● WHAT YOU WILL DO: Look through the records below for the line with "theorem recordReport_dcc (s" and the line with "State.recordReport_area s b u e d p x (p := .thm)", then return those lines and all lines between, exactly.

+ + + + +

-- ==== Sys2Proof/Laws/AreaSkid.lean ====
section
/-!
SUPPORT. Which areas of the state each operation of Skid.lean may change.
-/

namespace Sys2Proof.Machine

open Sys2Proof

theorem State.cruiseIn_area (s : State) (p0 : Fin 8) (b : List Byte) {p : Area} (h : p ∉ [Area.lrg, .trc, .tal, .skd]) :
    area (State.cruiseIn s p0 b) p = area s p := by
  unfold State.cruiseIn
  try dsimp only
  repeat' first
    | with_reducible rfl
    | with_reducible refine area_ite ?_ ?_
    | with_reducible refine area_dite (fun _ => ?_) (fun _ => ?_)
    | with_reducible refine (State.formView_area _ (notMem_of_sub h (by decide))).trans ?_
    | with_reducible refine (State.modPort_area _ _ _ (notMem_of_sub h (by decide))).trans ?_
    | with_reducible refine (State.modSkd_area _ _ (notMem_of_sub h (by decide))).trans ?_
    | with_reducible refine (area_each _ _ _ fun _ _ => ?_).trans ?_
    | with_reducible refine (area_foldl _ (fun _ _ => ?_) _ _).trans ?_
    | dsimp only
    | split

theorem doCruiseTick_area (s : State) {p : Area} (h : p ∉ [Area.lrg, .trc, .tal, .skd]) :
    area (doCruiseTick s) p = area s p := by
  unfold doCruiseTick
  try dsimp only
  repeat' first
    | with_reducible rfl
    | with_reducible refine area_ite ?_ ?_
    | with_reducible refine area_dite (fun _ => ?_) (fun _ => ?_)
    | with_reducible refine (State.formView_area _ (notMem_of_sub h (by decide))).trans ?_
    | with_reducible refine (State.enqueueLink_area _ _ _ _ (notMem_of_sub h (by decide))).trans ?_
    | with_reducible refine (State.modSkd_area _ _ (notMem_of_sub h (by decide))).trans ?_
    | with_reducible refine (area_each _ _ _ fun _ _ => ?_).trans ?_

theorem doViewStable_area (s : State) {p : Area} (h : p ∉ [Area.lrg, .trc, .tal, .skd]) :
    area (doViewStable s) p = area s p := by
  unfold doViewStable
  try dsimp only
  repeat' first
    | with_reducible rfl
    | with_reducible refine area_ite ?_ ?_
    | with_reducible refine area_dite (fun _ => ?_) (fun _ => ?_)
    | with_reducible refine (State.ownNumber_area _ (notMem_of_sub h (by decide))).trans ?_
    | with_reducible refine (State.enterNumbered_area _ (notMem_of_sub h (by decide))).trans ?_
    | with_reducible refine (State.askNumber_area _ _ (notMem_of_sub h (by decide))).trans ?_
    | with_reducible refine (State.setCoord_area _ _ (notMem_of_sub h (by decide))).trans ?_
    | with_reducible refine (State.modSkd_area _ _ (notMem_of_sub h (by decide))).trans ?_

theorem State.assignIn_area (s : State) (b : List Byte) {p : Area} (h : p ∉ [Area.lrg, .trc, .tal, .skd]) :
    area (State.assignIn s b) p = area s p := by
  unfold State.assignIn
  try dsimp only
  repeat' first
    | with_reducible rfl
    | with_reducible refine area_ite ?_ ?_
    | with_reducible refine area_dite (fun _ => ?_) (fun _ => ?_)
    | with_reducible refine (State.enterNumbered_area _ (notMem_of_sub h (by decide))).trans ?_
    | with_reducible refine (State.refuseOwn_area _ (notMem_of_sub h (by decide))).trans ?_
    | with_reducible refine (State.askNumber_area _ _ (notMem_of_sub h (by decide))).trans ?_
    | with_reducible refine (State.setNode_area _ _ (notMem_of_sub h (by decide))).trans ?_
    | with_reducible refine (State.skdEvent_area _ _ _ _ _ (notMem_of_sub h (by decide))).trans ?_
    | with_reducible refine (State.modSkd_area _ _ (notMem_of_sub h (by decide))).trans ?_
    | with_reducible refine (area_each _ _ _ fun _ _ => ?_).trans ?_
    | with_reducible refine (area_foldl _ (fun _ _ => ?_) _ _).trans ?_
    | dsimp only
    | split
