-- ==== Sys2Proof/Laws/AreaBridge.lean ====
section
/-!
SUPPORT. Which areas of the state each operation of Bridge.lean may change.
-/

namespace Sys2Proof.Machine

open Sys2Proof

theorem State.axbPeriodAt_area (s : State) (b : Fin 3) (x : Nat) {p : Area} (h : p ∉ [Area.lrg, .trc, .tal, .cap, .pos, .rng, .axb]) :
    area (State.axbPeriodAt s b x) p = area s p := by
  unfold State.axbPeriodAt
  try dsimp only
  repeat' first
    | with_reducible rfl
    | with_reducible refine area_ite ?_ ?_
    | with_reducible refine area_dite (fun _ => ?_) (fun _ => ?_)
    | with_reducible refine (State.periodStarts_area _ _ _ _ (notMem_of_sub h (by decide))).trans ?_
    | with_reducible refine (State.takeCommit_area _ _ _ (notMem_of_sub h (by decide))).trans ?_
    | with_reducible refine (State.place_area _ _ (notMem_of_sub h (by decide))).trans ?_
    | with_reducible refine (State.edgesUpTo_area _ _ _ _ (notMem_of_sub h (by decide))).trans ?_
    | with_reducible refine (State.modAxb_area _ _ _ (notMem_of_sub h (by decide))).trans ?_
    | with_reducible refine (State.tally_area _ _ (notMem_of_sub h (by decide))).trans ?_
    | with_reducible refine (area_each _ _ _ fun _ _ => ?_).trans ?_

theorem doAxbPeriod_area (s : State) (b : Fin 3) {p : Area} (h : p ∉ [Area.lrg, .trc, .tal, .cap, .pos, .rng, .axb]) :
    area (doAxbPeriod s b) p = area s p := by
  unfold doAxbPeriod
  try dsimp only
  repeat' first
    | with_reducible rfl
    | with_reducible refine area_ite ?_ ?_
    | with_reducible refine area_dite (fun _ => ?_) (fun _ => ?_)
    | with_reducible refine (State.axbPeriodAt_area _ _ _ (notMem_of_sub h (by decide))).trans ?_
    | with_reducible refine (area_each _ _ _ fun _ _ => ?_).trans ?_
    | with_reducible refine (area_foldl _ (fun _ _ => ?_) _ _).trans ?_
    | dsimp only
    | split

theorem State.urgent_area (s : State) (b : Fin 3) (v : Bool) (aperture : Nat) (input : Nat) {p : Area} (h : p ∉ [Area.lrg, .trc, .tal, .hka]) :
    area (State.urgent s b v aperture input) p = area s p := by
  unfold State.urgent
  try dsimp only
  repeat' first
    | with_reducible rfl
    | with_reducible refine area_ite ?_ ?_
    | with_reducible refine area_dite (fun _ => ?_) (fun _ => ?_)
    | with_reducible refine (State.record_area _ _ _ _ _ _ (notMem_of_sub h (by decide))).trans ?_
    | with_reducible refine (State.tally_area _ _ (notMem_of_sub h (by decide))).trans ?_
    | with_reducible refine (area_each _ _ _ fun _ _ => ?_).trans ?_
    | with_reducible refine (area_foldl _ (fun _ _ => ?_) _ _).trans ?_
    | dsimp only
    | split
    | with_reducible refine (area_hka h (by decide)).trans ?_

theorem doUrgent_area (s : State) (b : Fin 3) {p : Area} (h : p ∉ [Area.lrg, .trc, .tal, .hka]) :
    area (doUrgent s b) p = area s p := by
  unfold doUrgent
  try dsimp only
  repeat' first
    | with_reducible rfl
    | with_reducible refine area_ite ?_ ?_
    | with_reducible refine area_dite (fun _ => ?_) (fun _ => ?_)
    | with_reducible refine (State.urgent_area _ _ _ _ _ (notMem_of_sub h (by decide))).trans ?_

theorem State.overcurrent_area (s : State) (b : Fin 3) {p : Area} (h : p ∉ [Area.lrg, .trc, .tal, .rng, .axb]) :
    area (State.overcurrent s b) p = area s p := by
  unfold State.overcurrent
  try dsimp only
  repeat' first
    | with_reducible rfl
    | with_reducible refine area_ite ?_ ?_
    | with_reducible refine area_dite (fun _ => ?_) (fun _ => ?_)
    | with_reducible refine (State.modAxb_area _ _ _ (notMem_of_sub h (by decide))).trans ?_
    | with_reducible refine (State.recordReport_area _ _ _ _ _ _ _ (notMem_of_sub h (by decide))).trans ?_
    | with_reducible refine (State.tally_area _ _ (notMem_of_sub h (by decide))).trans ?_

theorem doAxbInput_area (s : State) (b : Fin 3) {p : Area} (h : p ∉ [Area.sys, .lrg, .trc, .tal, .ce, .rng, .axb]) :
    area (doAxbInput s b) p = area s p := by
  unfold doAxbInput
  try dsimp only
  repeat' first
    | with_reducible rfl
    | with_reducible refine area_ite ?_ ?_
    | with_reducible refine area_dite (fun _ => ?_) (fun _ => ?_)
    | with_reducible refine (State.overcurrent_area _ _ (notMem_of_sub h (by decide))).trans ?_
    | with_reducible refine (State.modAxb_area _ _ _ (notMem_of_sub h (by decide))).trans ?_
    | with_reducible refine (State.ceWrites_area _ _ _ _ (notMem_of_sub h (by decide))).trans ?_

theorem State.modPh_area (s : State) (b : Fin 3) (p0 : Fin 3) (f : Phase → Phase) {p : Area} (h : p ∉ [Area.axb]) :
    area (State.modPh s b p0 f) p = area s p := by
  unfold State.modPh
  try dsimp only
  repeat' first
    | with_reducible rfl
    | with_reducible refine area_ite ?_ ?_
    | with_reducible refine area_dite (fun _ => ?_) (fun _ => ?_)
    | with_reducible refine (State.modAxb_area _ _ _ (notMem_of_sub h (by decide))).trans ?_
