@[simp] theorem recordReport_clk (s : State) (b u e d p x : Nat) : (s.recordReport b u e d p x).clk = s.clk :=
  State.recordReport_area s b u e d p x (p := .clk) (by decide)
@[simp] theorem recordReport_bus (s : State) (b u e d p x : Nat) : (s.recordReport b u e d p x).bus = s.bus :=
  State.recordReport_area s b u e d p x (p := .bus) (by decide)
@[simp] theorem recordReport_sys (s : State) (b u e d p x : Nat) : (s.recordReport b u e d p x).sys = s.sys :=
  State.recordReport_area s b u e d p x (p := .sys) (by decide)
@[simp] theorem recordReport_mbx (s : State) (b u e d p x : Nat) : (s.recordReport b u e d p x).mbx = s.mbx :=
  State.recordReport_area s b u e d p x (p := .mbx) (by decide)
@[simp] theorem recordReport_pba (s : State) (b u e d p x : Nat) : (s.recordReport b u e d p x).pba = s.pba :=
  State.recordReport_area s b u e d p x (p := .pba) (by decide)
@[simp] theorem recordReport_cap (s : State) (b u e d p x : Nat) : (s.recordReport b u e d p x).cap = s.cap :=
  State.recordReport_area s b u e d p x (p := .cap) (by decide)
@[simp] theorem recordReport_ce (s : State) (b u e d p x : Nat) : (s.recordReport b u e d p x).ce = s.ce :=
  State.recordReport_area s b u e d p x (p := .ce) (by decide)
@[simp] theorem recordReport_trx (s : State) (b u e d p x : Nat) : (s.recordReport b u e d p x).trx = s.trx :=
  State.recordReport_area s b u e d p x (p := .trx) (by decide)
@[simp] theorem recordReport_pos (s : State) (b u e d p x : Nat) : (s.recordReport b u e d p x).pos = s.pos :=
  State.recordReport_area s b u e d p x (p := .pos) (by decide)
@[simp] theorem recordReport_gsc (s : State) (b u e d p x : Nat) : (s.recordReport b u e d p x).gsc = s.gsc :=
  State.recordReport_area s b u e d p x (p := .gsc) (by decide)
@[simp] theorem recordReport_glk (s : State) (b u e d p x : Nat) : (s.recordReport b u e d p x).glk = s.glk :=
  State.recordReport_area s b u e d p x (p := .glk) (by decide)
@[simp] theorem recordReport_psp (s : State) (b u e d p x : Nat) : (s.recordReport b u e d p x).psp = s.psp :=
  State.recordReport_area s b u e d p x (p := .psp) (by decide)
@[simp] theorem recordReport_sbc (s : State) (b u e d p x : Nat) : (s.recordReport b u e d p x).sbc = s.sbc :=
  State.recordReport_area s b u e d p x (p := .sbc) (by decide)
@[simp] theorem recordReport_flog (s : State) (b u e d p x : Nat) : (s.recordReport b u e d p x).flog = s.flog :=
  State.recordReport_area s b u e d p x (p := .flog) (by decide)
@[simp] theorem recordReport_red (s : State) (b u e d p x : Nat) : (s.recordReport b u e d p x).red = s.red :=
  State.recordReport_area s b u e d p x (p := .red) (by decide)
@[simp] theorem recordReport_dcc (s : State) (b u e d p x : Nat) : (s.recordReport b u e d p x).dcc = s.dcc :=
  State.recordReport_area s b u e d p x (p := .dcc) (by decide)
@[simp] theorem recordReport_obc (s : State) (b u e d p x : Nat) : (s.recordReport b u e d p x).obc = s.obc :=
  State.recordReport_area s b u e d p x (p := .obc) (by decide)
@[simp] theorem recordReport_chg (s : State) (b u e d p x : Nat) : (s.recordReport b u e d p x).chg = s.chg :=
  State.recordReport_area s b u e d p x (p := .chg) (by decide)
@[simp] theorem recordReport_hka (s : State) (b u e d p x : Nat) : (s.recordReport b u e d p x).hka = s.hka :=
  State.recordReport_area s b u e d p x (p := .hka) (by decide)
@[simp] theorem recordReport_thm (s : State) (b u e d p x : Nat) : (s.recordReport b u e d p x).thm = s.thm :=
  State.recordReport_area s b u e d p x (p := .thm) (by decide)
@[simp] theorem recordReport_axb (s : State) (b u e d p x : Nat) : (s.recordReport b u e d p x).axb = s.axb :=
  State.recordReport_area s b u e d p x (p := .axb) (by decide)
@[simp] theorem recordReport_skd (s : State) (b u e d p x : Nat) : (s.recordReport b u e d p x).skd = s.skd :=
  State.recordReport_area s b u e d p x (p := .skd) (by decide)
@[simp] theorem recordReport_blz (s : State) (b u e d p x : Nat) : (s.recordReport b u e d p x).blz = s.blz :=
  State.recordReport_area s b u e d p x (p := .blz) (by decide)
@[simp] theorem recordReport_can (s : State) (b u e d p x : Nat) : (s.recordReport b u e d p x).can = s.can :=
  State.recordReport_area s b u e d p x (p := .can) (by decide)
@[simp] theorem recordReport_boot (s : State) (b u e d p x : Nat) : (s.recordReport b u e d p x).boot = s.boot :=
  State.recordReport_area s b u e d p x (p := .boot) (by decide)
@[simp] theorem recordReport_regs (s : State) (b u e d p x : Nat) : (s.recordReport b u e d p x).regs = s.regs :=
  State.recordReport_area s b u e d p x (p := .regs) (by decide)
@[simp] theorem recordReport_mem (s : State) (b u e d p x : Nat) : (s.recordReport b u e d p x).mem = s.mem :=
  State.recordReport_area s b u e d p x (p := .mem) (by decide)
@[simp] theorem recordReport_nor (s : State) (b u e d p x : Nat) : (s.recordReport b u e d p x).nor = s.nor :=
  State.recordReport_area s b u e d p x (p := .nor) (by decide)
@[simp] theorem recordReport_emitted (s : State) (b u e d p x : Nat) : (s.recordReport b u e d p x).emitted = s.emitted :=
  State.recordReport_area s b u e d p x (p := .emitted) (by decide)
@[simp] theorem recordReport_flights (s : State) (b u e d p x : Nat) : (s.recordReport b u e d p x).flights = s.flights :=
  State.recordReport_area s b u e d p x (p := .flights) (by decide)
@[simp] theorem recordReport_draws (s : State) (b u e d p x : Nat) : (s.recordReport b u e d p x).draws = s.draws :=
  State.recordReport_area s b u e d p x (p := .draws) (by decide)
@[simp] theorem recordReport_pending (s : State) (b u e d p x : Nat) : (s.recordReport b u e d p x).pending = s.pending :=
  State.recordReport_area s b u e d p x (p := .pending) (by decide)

+ + + + +

● EXERCISE SOLUTION:
@[simp] theorem recordReport_dcc (s : State) (b u e d p x : Nat) : (s.recordReport b u e d p x).dcc = s.dcc :=
  State.recordReport_area s b u e d p x (p := .dcc) (by decide)
@[simp] theorem recordReport_obc (s : State) (b u e d p x : Nat) : (s.recordReport b u e d p x).obc = s.obc :=
  State.recordReport_area s b u e d p x (p := .obc) (by decide)
@[simp] theorem recordReport_chg (s : State) (b u e d p x : Nat) : (s.recordReport b u e d p x).chg = s.chg :=
  State.recordReport_area s b u e d p x (p := .chg) (by decide)
@[simp] theorem recordReport_hka (s : State) (b u e d p x : Nat) : (s.recordReport b u e d p x).hka = s.hka :=
  State.recordReport_area s b u e d p x (p := .hka) (by decide)
@[simp] theorem recordReport_thm (s : State) (b u e d p x : Nat) : (s.recordReport b u e d p x).thm = s.thm :=
  State.recordReport_area s b u e d p x (p := .thm) (by decide)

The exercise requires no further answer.